* **TASK OBJECTIVE**:
Look below for the line containing "(rxAStored b s).len = s.len := rfl"; from there through the line containing "(rxAStored b s).budget = s.budget := rfl", both lines included, please set down each line exactly and nothing else.

+++ SUPPLIED DATA

/-! ## `restSynced` -/

@[simp] theorem restSynced_st (s : State) : (restSynced s).st = .synced := rfl
@[simp] theorem restSynced_midx (s : State) : (restSynced s).midx = s.midx := rfl
@[simp] theorem restSynced_chain (s : State) : (restSynced s).chain = s.chain := rfl
@[simp] theorem restSynced_att (s : State) : (restSynced s).att = s.att := rfl
@[simp] theorem restSynced_cnt (s : State) : (restSynced s).cnt = s.cnt := rfl
@[simp] theorem restSynced_cls (s : State) : (restSynced s).cls = s.cls := rfl
@[simp] theorem restSynced_id (s : State) : (restSynced s).id = s.id := rfl
@[simp] theorem restSynced_len (s : State) : (restSynced s).len = s.len := rfl
@[simp] theorem restSynced_ckA (s : State) : (restSynced s).ckA = s.ckA := rfl
@[simp] theorem restSynced_ckB (s : State) : (restSynced s).ckB = s.ckB := rfl
@[simp] theorem restSynced_rxA (s : State) : (restSynced s).rxA = s.rxA := rfl
@[simp] theorem restSynced_rxB (s : State) : (restSynced s).rxB = s.rxB := rfl
@[simp] theorem restSynced_err (s : State) : (restSynced s).err = s.err := rfl
@[simp] theorem restSynced_pbuf (s : State) : (restSynced s).pbuf = s.pbuf := rfl
@[simp] theorem restSynced_budget (s : State) : (restSynced s).budget = s.budget := rfl
@[simp] theorem restSynced_chan (s : State) : (restSynced s).chan = s.chan := rfl
@[simp] theorem restSynced_host (s : State) : (restSynced s).host = s.host := rfl

/-! ## `classStored` -/

@[simp] theorem classStored_st (b : Byte) (s : State) : (classStored b s).st = s.st := rfl
@[simp] theorem classStored_midx (b : Byte) (s : State) : (classStored b s).midx = s.midx := rfl
@[simp] theorem classStored_chain (b : Byte) (s : State) : (classStored b s).chain = s.chain := rfl
@[simp] theorem classStored_att (b : Byte) (s : State) : (classStored b s).att = s.att := rfl
@[simp] theorem classStored_cnt (b : Byte) (s : State) : (classStored b s).cnt = 1 := rfl
@[simp] theorem classStored_cls (b : Byte) (s : State) : (classStored b s).cls = b := rfl
@[simp] theorem classStored_id (b : Byte) (s : State) : (classStored b s).id = s.id := rfl
@[simp] theorem classStored_len (b : Byte) (s : State) : (classStored b s).len = s.len := rfl
@[simp] theorem classStored_ckA (b : Byte) (s : State) : (classStored b s).ckA = s.ckA + b := rfl
@[simp] theorem classStored_ckB (b : Byte) (s : State) : (classStored b s).ckB = s.ckB + (s.ckA + b) := rfl
@[simp] theorem classStored_rxA (b : Byte) (s : State) : (classStored b s).rxA = s.rxA := rfl
@[simp] theorem classStored_rxB (b : Byte) (s : State) : (classStored b s).rxB = s.rxB := rfl
@[simp] theorem classStored_err (b : Byte) (s : State) : (classStored b s).err = s.err := rfl
@[simp] theorem classStored_pbuf (b : Byte) (s : State) : (classStored b s).pbuf = s.pbuf := rfl
@[simp] theorem classStored_budget (b : Byte) (s : State) : (classStored b s).budget = s.budget := rfl
@[simp] theorem classStored_chan (b : Byte) (s : State) : (classStored b s).chan = s.chan := rfl
@[simp] theorem classStored_host (b : Byte) (s : State) : (classStored b s).host = s.host := rfl

/-! ## `idStored` -/

@[simp] theorem idStored_st (b : Byte) (s : State) : (idStored b s).st = .readingLength := rfl
@[simp] theorem idStored_midx (b : Byte) (s : State) : (idStored b s).midx = s.midx := rfl
@[simp] theorem idStored_chain (b : Byte) (s : State) : (idStored b s).chain = s.chain := rfl
@[simp] theorem idStored_att (b : Byte) (s : State) : (idStored b s).att = s.budget := rfl
@[simp] theorem idStored_cnt (b : Byte) (s : State) : (idStored b s).cnt = 0 := rfl
@[simp] theorem idStored_cls (b : Byte) (s : State) : (idStored b s).cls = s.cls := rfl
@[simp] theorem idStored_id (b : Byte) (s : State) : (idStored b s).id = b := rfl
@[simp] theorem idStored_len (b : Byte) (s : State) : (idStored b s).len = s.len := rfl
@[simp] theorem idStored_ckA (b : Byte) (s : State) : (idStored b s).ckA = s.ckA + b := rfl
@[simp] theorem idStored_ckB (b : Byte) (s : State) : (idStored b s).ckB = s.ckB + (s.ckA + b) := rfl
@[simp] theorem idStored_rxA (b : Byte) (s : State) : (idStored b s).rxA = s.rxA := rfl
@[simp] theorem idStored_rxB (b : Byte) (s : State) : (idStored b s).rxB = s.rxB := rfl
@[simp] theorem idStored_err (b : Byte) (s : State) : (idStored b s).err = s.err := rfl
@[simp] theorem idStored_pbuf (b : Byte) (s : State) : (idStored b s).pbuf = s.pbuf := rfl
@[simp] theorem idStored_budget (b : Byte) (s : State) : (idStored b s).budget = s.budget := rfl
@[simp] theorem idStored_chan (b : Byte) (s : State) : (idStored b s).chan = s.chan := rfl
@[simp] theorem idStored_host (b : Byte) (s : State) : (idStored b s).host = s.host := rfl

/-! ## `lengthLowStored` -/

@[simp] theorem lengthLowStored_st (b : Byte) (s : State) : (lengthLowStored b s).st = s.st := rfl
@[simp] theorem lengthLowStored_midx (b : Byte) (s : State) : (lengthLowStored b s).midx = s.midx := rfl
@[simp] theorem lengthLowStored_chain (b : Byte) (s : State) : (lengthLowStored b s).chain = s.chain := rfl
@[simp] theorem lengthLowStored_att (b : Byte) (s : State) : (lengthLowStored b s).att = s.att := rfl
@[simp] theorem lengthLowStored_cnt (b : Byte) (s : State) : (lengthLowStored b s).cnt = 1 := rfl
@[simp] theorem lengthLowStored_cls (b : Byte) (s : State) : (lengthLowStored b s).cls = s.cls := rfl
@[simp] theorem lengthLowStored_id (b : Byte) (s : State) : (lengthLowStored b s).id = s.id := rfl
@[simp] theorem lengthLowStored_len (b : Byte) (s : State) : (lengthLowStored b s).len = b.setWidth 16 := rfl
@[simp] theorem lengthLowStored_ckA (b : Byte) (s : State) : (lengthLowStored b s).ckA = s.ckA + b := rfl
@[simp] theorem lengthLowStored_ckB (b : Byte) (s : State) : (lengthLowStored b s).ckB = s.ckB + (s.ckA + b) := rfl
@[simp] theorem lengthLowStored_rxA (b : Byte) (s : State) : (lengthLowStored b s).rxA = s.rxA := rfl
@[simp] theorem lengthLowStored_rxB (b : Byte) (s : State) : (lengthLowStored b s).rxB = s.rxB := rfl
@[simp] theorem lengthLowStored_err (b : Byte) (s : State) : (lengthLowStored b s).err = s.err := rfl
@[simp] theorem lengthLowStored_pbuf (b : Byte) (s : State) : (lengthLowStored b s).pbuf = s.pbuf := rfl
@[simp] theorem lengthLowStored_budget (b : Byte) (s : State) : (lengthLowStored b s).budget = s.budget := rfl
@[simp] theorem lengthLowStored_chan (b : Byte) (s : State) : (lengthLowStored b s).chan = s.chan := rfl
@[simp] theorem lengthLowStored_host (b : Byte) (s : State) : (lengthLowStored b s).host = s.host := rfl

/-! ## `lengthStored` -/

@[simp] theorem lengthStored_st (l : Half) (b : Byte) (s : State) : (lengthStored l b s).st = afterLength l := rfl
@[simp] theorem lengthStored_midx (l : Half) (b : Byte) (s : State) : (lengthStored l b s).midx = s.midx := rfl
@[simp] theorem lengthStored_chain (l : Half) (b : Byte) (s : State) : (lengthStored l b s).chain = s.chain := rfl
@[simp] theorem lengthStored_att (l : Half) (b : Byte) (s : State) : (lengthStored l b s).att = s.budget := rfl
@[simp] theorem lengthStored_cnt (l : Half) (b : Byte) (s : State) : (lengthStored l b s).cnt = 0 := rfl
@[simp] theorem lengthStored_cls (l : Half) (b : Byte) (s : State) : (lengthStored l b s).cls = s.cls := rfl
@[simp] theorem lengthStored_id (l : Half) (b : Byte) (s : State) : (lengthStored l b s).id = s.id := rfl
@[simp] theorem lengthStored_len (l : Half) (b : Byte) (s : State) : (lengthStored l b s).len = l := rfl
@[simp] theorem lengthStored_ckA (l : Half) (b : Byte) (s : State) : (lengthStored l b s).ckA = s.ckA + b := rfl
@[simp] theorem lengthStored_ckB (l : Half) (b : Byte) (s : State) : (lengthStored l b s).ckB = s.ckB + (s.ckA + b) := rfl
@[simp] theorem lengthStored_rxA (l : Half) (b : Byte) (s : State) : (lengthStored l b s).rxA = s.rxA := rfl
@[simp] theorem lengthStored_rxB (l : Half) (b : Byte) (s : State) : (lengthStored l b s).rxB = s.rxB := rfl
@[simp] theorem lengthStored_err (l : Half) (b : Byte) (s : State) : (lengthStored l b s).err = s.err := rfl
@[simp] theorem lengthStored_pbuf (l : Half) (b : Byte) (s : State) : (lengthStored l b s).pbuf = s.pbuf := rfl
@[simp] theorem lengthStored_budget (l : Half) (b : Byte) (s : State) : (lengthStored l b s).budget = s.budget := rfl
@[simp] theorem lengthStored_chan (l : Half) (b : Byte) (s : State) : (lengthStored l b s).chan = s.chan := rfl
@[simp] theorem lengthStored_host (l : Half) (b : Byte) (s : State) : (lengthStored l b s).host = s.host := rfl

/-! ## `rxAStored` -/

@[simp] theorem rxAStored_st (b : Byte) (s : State) : (rxAStored b s).st = s.st := rfl
@[simp] theorem rxAStored_midx (b : Byte) (s : State) : (rxAStored b s).midx = s.midx := rfl
@[simp] theorem rxAStored_chain (b : Byte) (s : State) : (rxAStored b s).chain = s.chain := rfl
@[simp] theorem rxAStored_att (b : Byte) (s : State) : (rxAStored b s).att = s.att := rfl
@[simp] theorem rxAStored_cnt (b : Byte) (s : State) : (rxAStored b s).cnt = 1 := rfl
@[simp] theorem rxAStored_cls (b : Byte) (s : State) : (rxAStored b s).cls = s.cls := rfl
@[simp] theorem rxAStored_id (b : Byte) (s : State) : (rxAStored b s).id = s.id := rfl
@[simp] theorem rxAStored_len (b : Byte) (s : State) : (rxAStored b s).len = s.len := rfl
@[simp] theorem rxAStored_ckA (b : Byte) (s : State) : (rxAStored b s).ckA = s.ckA := rfl
@[simp] theorem rxAStored_ckB (b : Byte) (s : State) : (rxAStored b s).ckB = s.ckB := rfl
@[simp] theorem rxAStored_rxA (b : Byte) (s : State) : (rxAStored b s).rxA = b := rfl
@[simp] theorem rxAStored_rxB (b : Byte) (s : State) : (rxAStored b s).rxB = s.rxB := rfl
@[simp] theorem rxAStored_err (b : Byte) (s : State) : (rxAStored b s).err = s.err := rfl
@[simp] theorem rxAStored_pbuf (b : Byte) (s : State) : (rxAStored b s).pbuf = s.pbuf := rfl
@[simp] theorem rxAStored_budget (b : Byte) (s : State) : (rxAStored b s).budget = s.budget := rfl
@[simp] theorem rxAStored_chan (b : Byte) (s : State) : (rxAStored b s).chan = s.chan := rfl
@[simp] theorem rxAStored_host (b : Byte) (s : State) : (rxAStored b s).host = s.host := rfl

/-! ## `rxBStored` -/

@[simp] theorem rxBStored_st (b : Byte) (s : State) : (rxBStored b s).st = s.st := rfl
@[simp] theorem rxBStored_midx (b : Byte) (s : State) : (rxBStored b s).midx = s.midx := rfl
@[simp] theorem rxBStored_chain (b : Byte) (s : State) : (rxBStored b s).chain = s.chain := rfl
@[simp] theorem rxBStored_att (b : Byte) (s : State) : (rxBStored b s).att = s.att := rfl
@[simp] theorem rxBStored_cnt (b : Byte) (s : State) : (rxBStored b s).cnt = 0 := rfl
@[simp] theorem rxBStored_cls (b : Byte) (s : State) : (rxBStored b s).cls = s.cls := rfl
@[simp] theorem rxBStored_id (b : Byte) (s : State) : (rxBStored b s).id = s.id := rfl
@[simp] theorem rxBStored_len (b : Byte) (s : State) : (rxBStored b s).len = s.len := rfl
@[simp] theorem rxBStored_ckA (b : Byte) (s : State) : (rxBStored b s).ckA = s.ckA := rfl
@[simp] theorem rxBStored_ckB (b : Byte) (s : State) : (rxBStored b s).ckB = s.ckB := rfl
@[simp] theorem rxBStored_rxA (b : Byte) (s : State) : (rxBStored b s).rxA = s.rxA := rfl
@[simp] theorem rxBStored_rxB (b : Byte) (s : State) : (rxBStored b s).rxB = b := rfl
@[simp] theorem rxBStored_err (b : Byte) (s : State) : (rxBStored b s).err = s.err := rfl
@[simp] theorem rxBStored_pbuf (b : Byte) (s : State) : (rxBStored b s).pbuf = s.pbuf := rfl
@[simp] theorem rxBStored_budget (b : Byte) (s : State) : (rxBStored b s).budget = s.budget := rfl
@[simp] theorem rxBStored_chan (b : Byte) (s : State) : (rxBStored b s).chan = s.chan := rfl
@[simp] theorem rxBStored_host (b : Byte) (s : State) : (rxBStored b s).host = s.host := rfl

/-! ## `frameDone` -/

@[simp] theorem frameDone_st (s : State) : (frameDone s).st = .done := rfl
@[simp] theorem frameDone_midx (s : State) : (frameDone s).midx = s.midx := rfl
@[simp] theorem frameDone_chain (s : State) : (frameDone s).chain = s.chain := rfl
@[simp] theorem frameDone_att (s : State) : (frameDone s).att = s.att := rfl
@[simp] theorem frameDone_cnt (s : State) : (frameDone s).cnt = s.cnt := rfl
@[simp] theorem frameDone_cls (s : State) : (frameDone s).cls = s.cls := rfl
@[simp] theorem frameDone_id (s : State) : (frameDone s).id = s.id := rfl
@[simp] theorem frameDone_len (s : State) : (frameDone s).len = s.len := rfl
@[simp] theorem frameDone_ckA (s : State) : (frameDone s).ckA = s.ckA := rfl
@[simp] theorem frameDone_ckB (s : State) : (frameDone s).ckB = s.ckB := rfl
@[simp] theorem frameDone_rxA (s : State) : (frameDone s).rxA = s.rxA := rfl
@[simp] theorem frameDone_rxB (s : State) : (frameDone s).rxB = s.rxB := rfl
@[simp] theorem frameDone_err (s : State) : (frameDone s).err = s.err := rfl
@[simp] theorem frameDone_pbuf (s : State) : (frameDone s).pbuf = s.pbuf := rfl
@[simp] theorem frameDone_budget (s : State) : (frameDone s).budget = s.budget := rfl
@[simp] theorem frameDone_chan (s : State) : (frameDone s).chan = s.chan := rfl
@[simp] theorem frameDone_host (s : State) : (frameDone s).host = s.host := rfl

/-! ## `orTimeout`: only `st` and `err` can change -/

@[simp] theorem orTimeout_st (k : Err) (s : State) :
    (orTimeout k s).st = if s.att = 0 then .failed else s.st := by
  unfold orTimeout
  split <;> rfl

@[simp] theorem orTimeout_err (k : Err) (s : State) :
    (orTimeout k s).err = if s.att = 0 then k else s.err := by
  unfold orTimeout
  split <;> rfl

@[simp] theorem orTimeout_midx (k : Err) (s : State) : (orTimeout k s).midx = s.midx := by
  unfold orTimeout
  split <;> rfl

@[simp] theorem orTimeout_chain (k : Err) (s : State) : (orTimeout k s).chain = s.chain := by
  unfold orTimeout
  split <;> rfl

@[simp] theorem orTimeout_att (k : Err) (s : State) : (orTimeout k s).att = s.att := by
  unfold orTimeout
  split <;> rfl

@[simp] theorem orTimeout_cnt (k : Err) (s : State) : (orTimeout k s).cnt = s.cnt := by
  unfold orTimeout
  split <;> rfl

@[simp] theorem orTimeout_cls (k : Err) (s : State) : (orTimeout k s).cls = s.cls := by
  unfold orTimeout
  split <;> rfl

@[simp] theorem orTimeout_id (k : Err) (s : State) : (orTimeout k s).id = s.id := by
  unfold orTimeout
  split <;> rfl

@[simp] theorem orTimeout_len (k : Err) (s : State) : (orTimeout k s).len = s.len := by
  unfold orTimeout
  split <;> rfl

@[simp] theorem orTimeout_ckA (k : Err) (s : State) : (orTimeout k s).ckA = s.ckA := by
  unfold orTimeout
  split <;> rfl

@[simp] theorem orTimeout_ckB (k : Err) (s : State) : (orTimeout k s).ckB = s.ckB := by
  unfold orTimeout
  split <;> rfl

@[simp] theorem orTimeout_rxA (k : Err) (s : State) : (orTimeout k s).rxA = s.rxA := by
  unfold orTimeout
  split <;> rfl

@[simp] theorem orTimeout_rxB (k : Err) (s : State) : (orTimeout k s).rxB = s.rxB := by
  unfold orTimeout
  split <;> rfl

@[simp] theorem orTimeout_pbuf (k : Err) (s : State) : (orTimeout k s).pbuf = s.pbuf := by
  unfold orTimeout
  split <;> rfl

@[simp] theorem orTimeout_budget (k : Err) (s : State) : (orTimeout k s).budget = s.budget := by
  unfold orTimeout
  split <;> rfl

@[simp] theorem orTimeout_chan (k : Err) (s : State) : (orTimeout k s).chan = s.chan := by
  unfold orTimeout
  split <;> rfl

@[simp] theorem orTimeout_host (k : Err) (s : State) : (orTimeout k s).host = s.host := by
  unfold orTimeout
  split <;> rfl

++++++

* **SOLUTION FOR THIS EXERCISE**:
@[simp] theorem rxAStored_len (b : Byte) (s : State) : (rxAStored b s).len = s.len := rfl
@[simp] theorem rxAStored_ckA (b : Byte) (s : State) : (rxAStored b s).ckA = s.ckA := rfl
@[simp] theorem rxAStored_ckB (b : Byte) (s : State) : (rxAStored b s).ckB = s.ckB := rfl
@[simp] theorem rxAStored_rxA (b : Byte) (s : State) : (rxAStored b s).rxA = b := rfl
@[simp] theorem rxAStored_rxB (b : Byte) (s : State) : (rxAStored b s).rxB = s.rxB := rfl
@[simp] theorem rxAStored_err (b : Byte) (s : State) : (rxAStored b s).err = s.err := rfl
@[simp] theorem rxAStored_pbuf (b : Byte) (s : State) : (rxAStored b s).pbuf = s.pbuf := rfl
@[simp] theorem rxAStored_budget (b : Byte) (s : State) : (rxAStored b s).budget = s.budget := rfl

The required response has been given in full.